/-- RESUME of a parked descriptor (R145, R247). -/
def Ctl.resume (c : Ctl) (ring entry : Nat) : Ctl :=
  match c.parkedAt ring entry with
  | some d =>
    if d.mustRestart then c.modDesc d.key fun d => { d with stage := .fenced, status := 0, detail := 0 }
    else
      let c := c.modDesc d.key fun d => { d with stage := .run, status := 0, detail := 0 }
      if d.isStream then c.pumpPorts else c.startTensor d.key
  | none => c.resumeErr ring

/-- ABANDON of a parked descriptor (R145). -/
def Ctl.abandon (c : Ctl) (ring entry : Nat) : Ctl :=
  match c.parkedAt ring entry with
  | some d => c.finish d.key 0x40 6
  | none => c.resumeErr ring

/-- One action of RING_RESUME. -/
def Ctl.resumeNow (c : Ctl) (ring entry : Nat) (abandon : Bool) : Ctl :=
  if abandon then c.abandon ring entry else c.resume ring entry

/-- A write of RING_RESUME (R145): with WAKE_ON_WORK it wakes the block from Evening; otherwise its action waits there until
the wake (R401). -/
def Ctl.resumeAction (c : Ctl) (ring entry : Nat) (abandon : Bool) : Ctl :=
  let c := c.wakeOnWork
  if c.pstate ∈ [2, 5] && (c.parkedAt ring entry).isSome then { c with resumes := c.resumes ++ [(ring, entry, abandon)] }
  else c.resumeNow ring entry abandon

/-- The actions that waited, once the block is ACTIVE again. -/
def Ctl.replayResumes (c : Ctl) : Ctl :=
  let rs := c.resumes
  ({ c with resumes := [] } : Ctl).each rs fun c r => c.resumeNow r.1 r.2.1 r.2.2

/-- A write of RING_RESUME (Table 4.26): ACTION 1 RESUME, 2 ABANDON; 0 and 3 change nothing. -/
def Ctl.writeResume (c : Ctl) (ring : Nat) (d : Word) : Ctl :=
  if fld d 16 2 ∈ [1, 2] then c.resumeAction ring (fld d 0 16) (fld d 16 2 = 2) else c

/-- RING_RESUME with RESUME (R145). -/
def execRingResume (ring entry : Nat) (id : Byte) (s : State) : Res :=
  ctlStep (.ringResume ring entry id) s fun c =>
    c.access id (rRING_RESUME ring) true fun c => { c.resumeAction ring entry false with regRdata := 0 }

/-- RING_RESUME with ABANDON (R145). -/
def execRingAbandon (ring entry : Nat) (id : Byte) (s : State) : Res :=
  ctlStep (.ringAbandon ring entry id) s fun c =>
    c.access id (rRING_RESUME ring) true fun c => { c.resumeAction ring entry true with regRdata := 0 }

end Sys2Proof.Machine
end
☆ ☆ ☆ ☆ ☆ ☆ ☆
◆ **Exercise goal**
Note how many lines of the material contain the string "Byte". Then report that number by itself.

◆ **Reply to the task**
2